▶ _Problem statement_:
Make an exact copy of the entries below.

Listed records below:

-- ==== Sys2Proof/Laws/Decoder.lean ====
section
/-!
SUPPORT. Laws/Decoder.lean: the external decoder as data loses nothing; what the decoder, a store entry and a fetch can be;
requests and their codes.
-/

namespace Sys2Proof.Laws.Decoder

open Sys2Proof.Machine

theorem exactPattern_matches (p : Word × Word) (a w : Word) :
    patternMatches ⟨0xFFFFFFFF, p.1, 0xFFFFFFFF, p.2⟩ a w = true ↔ p = (a, w) := by
  have hm : ∀ v : Word, v &&& 0xFFFFFFFF = v := fun v => by
    have : (0xFFFFFFFF : Word) = BitVec.allOnes 32 := by decide
    rw [this, BitVec.and_allOnes]
  simp only [patternMatches, hm, Bool.and_eq_true, beq_iff_eq, Prod.ext_iff]
  constructor <;> rintro ⟨h1, h2⟩ <;> exact ⟨h1.symm, h2.symm⟩

/-- R143. Any total function that marks some (address, word) pairs as illegal is the decoder of a list of patterns. -/
theorem every_decoder_is_a_list_of_patterns (f : Word → Word → Bool) :
    ∃ l : List WordPattern, ∀ a w, l.any (patternMatches · a w) = f a w := by
  classical
  refine ⟨((Finset.univ : Finset (Word × Word)).filter fun p => f p.1 p.2 = true).toList.map fun p =>
    ⟨0xFFFFFFFF, p.1, 0xFFFFFFFF, p.2⟩, fun a w => ?_⟩
  rw [Bool.eq_iff_iff, List.any_eq_true]
  constructor
  · rintro ⟨q, hq, hm⟩
    obtain ⟨p, hp, rfl⟩ := List.mem_map.1 hq
    obtain rfl := (exactPattern_matches p a w).1 hm
    simpa using hp
  · intro hf
    exact ⟨_, List.mem_map.2 ⟨(a, w), by simpa using hf, rfl⟩, (exactPattern_matches (a, w) a w).2 rfl⟩

end Sys2Proof.Laws.Decoder

namespace Sys2Proof.Machine

@[simp] theorem decodeWord_pc (c : Config) (a w : Word) : (decodeWord c a w).pc = a := by
  unfold decodeWord
  split <;> rfl

@[simp] theorem programCounter_wrapBody (isBreak isExit : Bool) (b : Body) :
    programCounter (wrapBody isBreak isExit b) = b.pc := by
  cases isBreak <;> cases isExit <;> cases b <;> rfl

@[simp] theorem programCounter_fetch (s : State) (a : Word) : programCounter (fetch s a) = a := by
  unfold fetch
  split
  · simp [entryAt]
  · rfl

theorem wrapBody_eq_bp {isBreak isExit : Bool} {b : Body} {e : Marked} :
    wrapBody isBreak isExit b = .bp e ↔ isBreak = true ∧ e = (if isExit then .exit b else .plain b) := by
  cases isBreak <;> cases isExit <;> cases b <;> simp [wrapBody, bodySlot, eq_comm]

/-- A store entry is a decoded word under wrappers: never Empty, Unmapped or InterruptJump (R84). -/
theorem entryAt_ne (s : State) (a : Word) :
    entryAt s a ≠ .empty ∧ (∀ b, entryAt s a ≠ .unmapped b) ∧ ∀ b, entryAt s a ≠ .intJump b := by
  have wrapped : ∀ (x y : Bool) (b : Body),
      wrapBody x y b ≠ .empty ∧ (∀ c, wrapBody x y b ≠ .unmapped c) ∧ ∀ c, wrapBody x y b ≠ .intJump c := by
    intro x y b
    cases x <;> cases y <;> cases b <;> simp [wrapBody, bodySlot]
  exact wrapped _ _ _

theorem notIntJump_fetch (s : State) (a : Word) : notIntJump (fetch s a) = true := by
  unfold fetch
  split
  · have := (entryAt_ne s a).2.2
    cases h : entryAt s a <;> first | rfl | (exact absurd h (this _))
  · rfl

/-- The six legal request codes read back (R116). -/
@[simp] theorem decodeReq_encodeReq (op : AccessOp) (size : Size) : decodeReq (encodeReq op size) = some (op, size) := by
  cases op <;> cases size <;> decide

@[simp] theorem pollReq_pollOf_read (size : Size) (a : Word) :
    pollReq (pollOf ⟨.read, size, a, 0⟩) = some ⟨.read, size, a, 0⟩ := by
  simp [pollReq, pollOf, mkReq]

@[simp] theorem pollReq_pollOf_write (size : Size) (a v : Word) :
    pollReq (pollOf ⟨.write, size, a, v⟩) = some ⟨.write, size, a, v⟩ := by
  simp [pollReq, pollOf, mkReq]

/-- The poll of a request as the arbiter keeps it carries that request. -/
theorem pollReq_pollOf {r : BusReq} (h : r = mkReq r.op r.size r.addr r.wdata) : pollReq (pollOf r) = some r := by
  obtain ⟨op, size, a, v⟩ := r
  cases op
  · have hv : v = 0 := by simpa [mkReq] using h
    rw [hv]
    exact pollReq_pollOf_read size a
  · simp

/-- The request of a poll is one the arbiter keeps. -/
theorem pollReq_normal {p : RawPoll} {r : BusReq} (h : pollReq p = some r) :
    r = mkReq r.op r.size r.addr r.wdata := by
  simp only [pollReq, Option.map_eq_some_iff] at h
  obtain ⟨⟨op, size⟩, _, rfl⟩ := h
  cases op <;> rfl

end Sys2Proof.Machine
end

End of Listed records.

▶ _Response_:
-- ==== Sys2Proof/Laws/Decoder.lean ====
section
/-!
SUPPORT. Laws/Decoder.lean: the external decoder as data loses nothing; what the decoder, a store entry and a fetch can be;
requests and their codes.
-/

namespace Sys2Proof.Laws.Decoder

open Sys2Proof.Machine

theorem exactPattern_matches (p : Word × Word) (a w : Word) :
    patternMatches ⟨0xFFFFFFFF, p.1, 0xFFFFFFFF, p.2⟩ a w = true ↔ p = (a, w) := by
  have hm : ∀ v : Word, v &&& 0xFFFFFFFF = v := fun v => by
    have : (0xFFFFFFFF : Word) = BitVec.allOnes 32 := by decide
    rw [this, BitVec.and_allOnes]
  simp only [patternMatches, hm, Bool.and_eq_true, beq_iff_eq, Prod.ext_iff]
  constructor <;> rintro ⟨h1, h2⟩ <;> exact ⟨h1.symm, h2.symm⟩

/-- R143. Any total function that marks some (address, word) pairs as illegal is the decoder of a list of patterns. -/
theorem every_decoder_is_a_list_of_patterns (f : Word → Word → Bool) :
    ∃ l : List WordPattern, ∀ a w, l.any (patternMatches · a w) = f a w := by
  classical
  refine ⟨((Finset.univ : Finset (Word × Word)).filter fun p => f p.1 p.2 = true).toList.map fun p =>
    ⟨0xFFFFFFFF, p.1, 0xFFFFFFFF, p.2⟩, fun a w => ?_⟩
  rw [Bool.eq_iff_iff, List.any_eq_true]
  constructor
  · rintro ⟨q, hq, hm⟩
    obtain ⟨p, hp, rfl⟩ := List.mem_map.1 hq
    obtain rfl := (exactPattern_matches p a w).1 hm
    simpa using hp
  · intro hf
    exact ⟨_, List.mem_map.2 ⟨(a, w), by simpa using hf, rfl⟩, (exactPattern_matches (a, w) a w).2 rfl⟩

end Sys2Proof.Laws.Decoder

namespace Sys2Proof.Machine

@[simp] theorem decodeWord_pc (c : Config) (a w : Word) : (decodeWord c a w).pc = a := by
  unfold decodeWord
  split <;> rfl

@[simp] theorem programCounter_wrapBody (isBreak isExit : Bool) (b : Body) :
    programCounter (wrapBody isBreak isExit b) = b.pc := by
  cases isBreak <;> cases isExit <;> cases b <;> rfl

@[simp] theorem programCounter_fetch (s : State) (a : Word) : programCounter (fetch s a) = a := by
  unfold fetch
  split
  · simp [entryAt]
  · rfl

theorem wrapBody_eq_bp {isBreak isExit : Bool} {b : Body} {e : Marked} :
    wrapBody isBreak isExit b = .bp e ↔ isBreak = true ∧ e = (if isExit then .exit b else .plain b) := by
  cases isBreak <;> cases isExit <;> cases b <;> simp [wrapBody, bodySlot, eq_comm]

/-- A store entry is a decoded word under wrappers: never Empty, Unmapped or InterruptJump (R84). -/
theorem entryAt_ne (s : State) (a : Word) :
    entryAt s a ≠ .empty ∧ (∀ b, entryAt s a ≠ .unmapped b) ∧ ∀ b, entryAt s a ≠ .intJump b := by
  have wrapped : ∀ (x y : Bool) (b : Body),
      wrapBody x y b ≠ .empty ∧ (∀ c, wrapBody x y b ≠ .unmapped c) ∧ ∀ c, wrapBody x y b ≠ .intJump c := by
    intro x y b
    cases x <;> cases y <;> cases b <;> simp [wrapBody, bodySlot]
  exact wrapped _ _ _

theorem notIntJump_fetch (s : State) (a : Word) : notIntJump (fetch s a) = true := by
  unfold fetch
  split
  · have := (entryAt_ne s a).2.2
    cases h : entryAt s a <;> first | rfl | (exact absurd h (this _))
  · rfl

/-- The six legal request codes read back (R116). -/
@[simp] theorem decodeReq_encodeReq (op : AccessOp) (size : Size) : decodeReq (encodeReq op size) = some (op, size) := by
  cases op <;> cases size <;> decide

@[simp] theorem pollReq_pollOf_read (size : Size) (a : Word) :
    pollReq (pollOf ⟨.read, size, a, 0⟩) = some ⟨.read, size, a, 0⟩ := by
  simp [pollReq, pollOf, mkReq]

@[simp] theorem pollReq_pollOf_write (size : Size) (a v : Word) :
    pollReq (pollOf ⟨.write, size, a, v⟩) = some ⟨.write, size, a, v⟩ := by
  simp [pollReq, pollOf, mkReq]

/-- The poll of a request as the arbiter keeps it carries that request. -/
theorem pollReq_pollOf {r : BusReq} (h : r = mkReq r.op r.size r.addr r.wdata) : pollReq (pollOf r) = some r := by
  obtain ⟨op, size, a, v⟩ := r
  cases op
  · have hv : v = 0 := by simpa [mkReq] using h
    rw [hv]
    exact pollReq_pollOf_read size a
  · simp

/-- The request of a poll is one the arbiter keeps. -/
theorem pollReq_normal {p : RawPoll} {r : BusReq} (h : pollReq p = some r) :
    r = mkReq r.op r.size r.addr r.wdata := by
  simp only [pollReq, Option.map_eq_some_iff] at h
  obtain ⟨⟨op, size⟩, _, rfl⟩ := h
  cases op <;> rfl

end Sys2Proof.Machine
end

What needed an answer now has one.